_Your assignment_. Given the listing below, write out exactly the lines starting with the line that has "(s.m.inBoot = true ∨ s.m.pck.running" and going on through the line that has "(m'.loop l).hi) ∧", both kept.

_Excerpted data_.
/-- Role keys and output requests (R328, R375 to R379): a key with a higher version replaces the role's, retiring
removes it, and the role's contexts close; SO_REQUEST is accepted for requestable outputs of the armed block. The
model's choices in it: log entries 83 and 88. -/
def Obligations.KeysAndOutputs : Prop := ∀ (r : Req) (s : State),
  (∀ k, May 0x0408 r s.m .none → r.payload.length = 64 → byteAt r.payload 0 ≤ 3 → byteAt r.payload 1 ≤ 1 →
    s.m.sys.mode = .commission → s.m.comBusy = false → s.m.flashOk = true →
    s.m.provisioned r = some k → Does (.keyProvision r) s fun m' =>
      RepliesLate 0x0408 r .done [] s.m m' ∧
      tabGet ({} : RoleKey) m'.com.keys (byteAt r.payload 0) = { key := some k, version := field r.payload 2 2 } ∧
      (∀ i, i ≠ byteAt r.payload 0 → tabGet ({} : RoleKey) m'.com.keys i = tabGet {} s.m.com.keys i) ∧
      (∀ n c, m'.ctx? n = some c → c.role ≠ some (byteAt r.payload 0)) ∧
      m'.counter (evtCnt 148) = satU32 (s.m.counter (evtCnt 148) + 1) ∧ OnlyIn (.com :: closeBlocks) s.m m') ∧
  -- a version that is not higher, or no right to provision: DENIED
  (May 0x0408 r s.m .none → r.payload.length = 64 → byteAt r.payload 0 ≤ 3 → byteAt r.payload 1 ≤ 1 →
    s.m.provisioned r = none → Does (.keyProvision r) s fun m' => Replies 0x0408 r .denied [] s.m m' ∧ ReadOnly r s.m m') ∧
  (May 0x0409 r s.m .safety → r.payload.length = 4 → byteAt r.payload 0 < 3 → s.m.sys.mode = .commission →
    s.m.comBusy = false → s.m.flashOk = true →
    ((s.m.roleKey (byteAt r.payload 0)).isSome = true → Does (.keyRetire r) s fun m' =>
      RepliesLate 0x0409 r .done [] s.m m' ∧ m'.roleKey (byteAt r.payload 0) = none ∧
      (tabGet ({} : RoleKey) m'.com.keys (byteAt r.payload 0)).version = (tabGet ({} : RoleKey) s.m.com.keys (byteAt r.payload 0)).version ∧
      (∀ n c, m'.ctx? n = some c → c.role ≠ some (byteAt r.payload 0)) ∧ OnlyIn (.com :: closeBlocks) s.m m') ∧
    (s.m.roleKey (byteAt r.payload 0) = none → Does (.keyRetire r) s fun m' =>
      Replies 0x0409 r .done [] s.m m' ∧ ReadOnly r s.m m')) ∧
  (May 0x040A r s.m .operate → r.payload.length = 8 → s.m.soMode = true →
    (field r.payload 0 4 % 2 ^ 24 &&& field r.payload 4 4 % 2 ^ 24 = 0 →
      (∀ x ∈ maskList 24 (field r.payload 0 4 % 2 ^ 24 ||| field r.payload 4 4 % 2 ^ 24), s.m.soKind x = 2) →
      Does (.soRequest r) s fun m' => Accepts 0x040A r s.m m' ∧ OnlyIn replyBlocks s.m m') ∧
    (field r.payload 0 4 % 2 ^ 24 &&& field r.payload 4 4 % 2 ^ 24 ≠ 0 → Does (.soRequest r) s fun m' =>
      Replies 0x040A r .badParam [] s.m m' ∧ ReadOnly r s.m m'))

/-! ### The temple loops and the draft engine -/

/-- LOOP_TICK (R398 step 1, R400, R405, R407, R414, R431): what a loop applies at its tick; a loop that does not tick
stands as it was; the channels of ticking strings send their references. It acts once at a pick. LOOP_COMPUTE (R398
steps 2 and 3, R399, R400, R415, R419): feedback and its age, outputs within their bounds, the allocation in DISPATCH.
It acts once at a pick. The model's choices in it: log entries 92 to 94, 155 and 160. -/
def Obligations.LoopTicks : Prop :=
  (∀ s : State,
  (s.m.inBoot = false → s.m.pck.running = true → s.m.tmp.appliedPick ≠ some s.m.pck.index → Does .loopTick s fun m' =>
    m'.tmp.appliedPick = some s.m.pck.index ∧
    (∀ l, ¬(l < 256 ∧ s.m.ticks l = true) → m'.loop l = s.m.loop l) ∧
    -- a string loop in RUN applies what it computed, clamped to the limits of its string
    (∀ l v, l < 16 → s.m.ticks l = true → (s.m.loop l).state = .run → (s.m.loop l).due = false →
      (s.m.loop l).next = some v →
      m'.loop l = { s.m.loop l with
        tickPick := s.m.pck.index, prevAt := (s.m.loop l).tickAt, tickAt := s.m.pck.instant, next := none,
        applied := fClamp v (fNeg (s.m.limChgF l)) (s.m.limDisF l),
        lateClamp := !fEq (fClamp v (fNeg (s.m.limChgF l)) (s.m.limDisF l)) v }) ∧
    -- a start that is due takes the string's current
    (∀ l i, l < 16 → s.m.ticks l = true → (s.m.loop l).state = .idle → (s.m.loop l).due = true →
      (s.m.tstr l).cur = some i → (m'.loop l).state = .run ∧ (m'.loop l).due = false ∧
      (m'.loop l).startNow = some (fOfInt i) ∧ (m'.loop l).applied = fOfInt i) ∧
    -- a general loop that is idle moves to FALLBACK
    (∀ l, 32 ≤ l → l < 256 → s.m.ticks l = true → (s.m.loop l).state = .idle → (s.m.loop l).due = false →
      (m'.loop l).state = .idle ∧ (m'.loop l).applied = if (s.m.loop l).applied = rowFall (s.m.lrow l) then (s.m.loop l).applied
        else fMove (s.m.loop l).applied (rowFall (s.m.lrow l)) (rowFallRamp (s.m.lrow l))
          (fSecs (s.m.pck.instant - (s.m.loop l).tickAt))) ∧
    (∀ c < 4, s.m.chTicks c = true →
      tabGet 0 m'.tmp.counters c = (tabGet 0 s.m.tmp.counters c + 1) % 65536 ∧
      ∀ k < 4, (m'.tstr (4 * c + k)).ref = (m'.slotOf (4 * c + k)).2) ∧
    OnlyIn (evtBlocks ++ [.tmp, .can, .drf, .free]) s.m m') ∧
  (s.m.inBoot = true ∨ s.m.pck.running = false ∨ s.m.tmp.appliedPick = some s.m.pck.index →
    Does .loopTick s fun m' => m' = s.m)) ∧
  (∀ (s : State) (time : Nat),
  (s.m.inBoot = false → s.m.pck.released = true → s.m.tmp.computedPick ≠ some s.m.pck.index →
    Does (.loopCompute time) s fun m' =>
      m'.tmp.computedPick = some s.m.pck.index ∧
      (∀ l, 32 ≤ l → ¬(l < 256 ∧ s.m.ticks l = true) → m'.loop l = s.m.loop l) ∧
      (∀ l, 32 ≤ l → l < 256 → s.m.ticks l = true →
        (∀ v k, s.m.feedback l = some (v, k) → k ≠ (s.m.loop l).seen →
          (m'.loop l).age = 0 ∧ (m'.loop l).raw = v ∧ (m'.loop l).seen = k) ∧
        ((s.m.feedback l = none ∨ ∃ v, s.m.feedback l = some (v, (s.m.loop l).seen)) →
          (m'.loop l).age = (s.m.loop l).age + 1 ∧ (m'.loop l).raw = (s.m.loop l).raw)) ∧
      -- what is computed lies within the bounds in force
      (∀ l v, l < 256 → s.m.ticks l = true → (s.m.loop l).next = none → (m'.loop l).next = some v →
        ∃ w, v = fClamp w (m'.loop l).lo (m'.loop l).hi) ∧
      -- only the allocation strings take part in an allocation
      (s.m.sys.mode = .dispatch → (∃ l < 16, s.m.ticks l = true) → m'.tmp.allocPick = s.m.pck.index ∧
        ∀ n < 16, n ∉ s.m.allocStrings → (m'.tstr n).inAlloc = false ∧ (m'.tstr n).alloc = 0) ∧
      (s.m.sys.mode ≠ .dispatch → m'.tmp.pAlloc = s.m.tmp.pAlloc ∧ m'.tmp.allocPick = s.m.tmp.allocPick ∧ m'.free = s.m.free) ∧
      OnlyIn (.tmp :: .free :: evtBlocks) s.m m') ∧
  (s.m.inBoot = true ∨ s.m.pck.released = false ∨ s.m.tmp.computedPick = some s.m.pck.index →
    Does (.loopCompute time) s fun m' => m' = s.m))

/-- Times that have run in the temple (R403, R411, R415, R417, R422, R423, R426, R429). The model's choices in it: log
entries 92, 95 and 96. -/
def Obligations.TempleTimers : Prop := ∀ s : State,
  (∀ l : Nat, l < 256 → (s.m.loop l).lost = false → rowLostN (s.m.lrow l) < (s.m.loop l).age →
    ((s.m.loop l).state = .run → Does (.fbLost l) s fun m' =>
      m'.loop l = { s.m.loop l with state := .fbHold, lost := true, next := none, holdAt := s.m.pck.instant, freshRun := 0 } ∧
      (∀ k, k ≠ l → m'.loop k = s.m.loop k) ∧ m'.counter 0x090020 = satU32 (s.m.counter 0x090020 + 1) ∧
      tabGet 0 m'.tmp.causes (l / 4) = tabGet 0 s.m.tmp.causes (l / 4) ||| 2 ^ (8 * (l % 4)) ∧
      OnlyIn (.tmp :: evtBlocks) s.m m') ∧
    ((s.m.loop l).state = .stopping → Does (.fbLost l) s fun m' =>
      m'.loop l = { s.m.loop l with lost := true, next := none } ∧ OnlyIn (.tmp :: evtBlocks) s.m m')) ∧
  (∀ l t : Nat, l < 256 → (s.m.loop l).state = .fbHold → fLe (rowHold (s.m.lrow l)) (fSecs (t - (s.m.loop l).holdAt)) = true →
    Does (.fbHoldTimeout l t) s fun m' => (m'.loop l).state = .fbFallback ∧ (m'.loop l).applied = (s.m.loop l).applied ∧
      (l < 16 → (s.m.seq l).active = true → (m'.seq l).state = 4 ∧ (m'.seq l).cause = 6) ∧
      OnlyIn (evtBlocks ++ [.tmp, .sys]) s.m m') ∧
  (∀ l t t0 : Nat, (s.m.loop l).dwell = some t0 → dwellOver (s.m.lrow l) t0 t = true → Does (.dwellEnd l t) s fun m' =>
    m'.loop l = { s.m.loop l with dwell := none } ∧ OnlyIn [.tmp, .sys] s.m m') ∧
  (∀ l t : Nat, l < 256 → (s.m.loop l).state = .stopping → (s.m.loop l).due = false →
    (s.m.loop l).stopAt + secs (s.m.setting 0x0504) ≤ t →
    Does (.stopTimeout l t) s fun m' =>
      m'.loop l = { s.m.loop l with state := .idle, applied := 0, next := none, lost := false, frozen := none, dwell := none } ∧
      m'.counter 0x090028 = satU32 (s.m.counter 0x090028 + 1) ∧
      tabGet 0 m'.tmp.causes (l / 4) = tabGet 0 s.m.tmp.causes (l / 4) ||| 2 ^ (8 * (l % 4) + 7) ∧
      OnlyIn (evtBlocks ++ [.tmp, .sys]) s.m m') ∧
  -- T_MAX: the sequence aborts where the step says so, else the next step starts at the same pick
  (∀ n : Nat, (s.m.seq n).state = 1 → (s.m.seq n).startPick < s.m.pck.index → stTmax (s.m.stepNow n) ≠ 0 →
    msec (stTmax (s.m.stepNow n)) ≤ (s.m.seq n).elapsed s.m.pck.instant → s.m.stepCond n = none →
    Does (.stepTimeExpiry n) s fun m' => (m'.seq n).lastEnd = 5 ∧
      (stFail (s.m.stepNow n) = true → (m'.seq n).state = 4 ∧ (m'.seq n).cause = 3) ∧
      (∀ e, e = stepOf ((s.m.recipe n).getD []) ((s.m.seq n).step + 1) → stFail (s.m.stepNow n) = false →
        (stType e = 0 → (m'.seq n).state = 3 ∧ (m'.seq n).cause = 1) ∧
        (stType e ≠ 0 → stType e ≠ 6 → (m'.seq n).state = 1 ∧ (m'.seq n).step = (s.m.seq n).step + 1 ∧
          (m'.seq n).startPick = s.m.pck.index ∧ (m'.seq n).startAt = s.m.pck.instant ∧ (m'.seq n).ah = 0)) ∧
      (∀ k, k ≠ n → m'.seq k = s.m.seq k) ∧ OnlyIn (.tmp :: evtBlocks) s.m m') ∧
  (∀ n t : Nat, (s.m.seq n).state = 1 → stType (s.m.stepNow n) = 4 → (s.m.seq n).pulses ≠ 0 →
    ((s.m.seq n).on = true → (s.m.seq n).phaseAt + msec (stOn (s.m.stepNow n)) ≤ t → Does (.pulsePhaseEnd n t) s fun m' =>
      m'.seq n = { s.m.seq n with on := false, phaseAt := (s.m.seq n).phaseAt + msec (stOn (s.m.stepNow n)) } ∧
      OnlyIn [.tmp, .sys] s.m m') ∧
    ((s.m.seq n).on = false → (s.m.seq n).phaseAt + msec (stOff (s.m.stepNow n)) ≤ t → Does (.pulsePhaseEnd n t) s fun m' =>
      m'.seq n = { s.m.seq n with on := decide (1 < (s.m.seq n).pulses), pulses := (s.m.seq n).pulses - 1,
                                  phaseAt := (s.m.seq n).phaseAt + msec (stOff (s.m.stepNow n)) } ∧
      OnlyIn [.tmp, .sys] s.m m'))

_Finished exercise_.
  (s.m.inBoot = true ∨ s.m.pck.running = false ∨ s.m.tmp.appliedPick = some s.m.pck.index →
    Does .loopTick s fun m' => m' = s.m)) ∧
  (∀ (s : State) (time : Nat),
  (s.m.inBoot = false → s.m.pck.released = true → s.m.tmp.computedPick ≠ some s.m.pck.index →
    Does (.loopCompute time) s fun m' =>
      m'.tmp.computedPick = some s.m.pck.index ∧
      (∀ l, 32 ≤ l → ¬(l < 256 ∧ s.m.ticks l = true) → m'.loop l = s.m.loop l) ∧
      (∀ l, 32 ≤ l → l < 256 → s.m.ticks l = true →
        (∀ v k, s.m.feedback l = some (v, k) → k ≠ (s.m.loop l).seen →
          (m'.loop l).age = 0 ∧ (m'.loop l).raw = v ∧ (m'.loop l).seen = k) ∧
        ((s.m.feedback l = none ∨ ∃ v, s.m.feedback l = some (v, (s.m.loop l).seen)) →
          (m'.loop l).age = (s.m.loop l).age + 1 ∧ (m'.loop l).raw = (s.m.loop l).raw)) ∧
      -- what is computed lies within the bounds in force
      (∀ l v, l < 256 → s.m.ticks l = true → (s.m.loop l).next = none → (m'.loop l).next = some v →
        ∃ w, v = fClamp w (m'.loop l).lo (m'.loop l).hi) ∧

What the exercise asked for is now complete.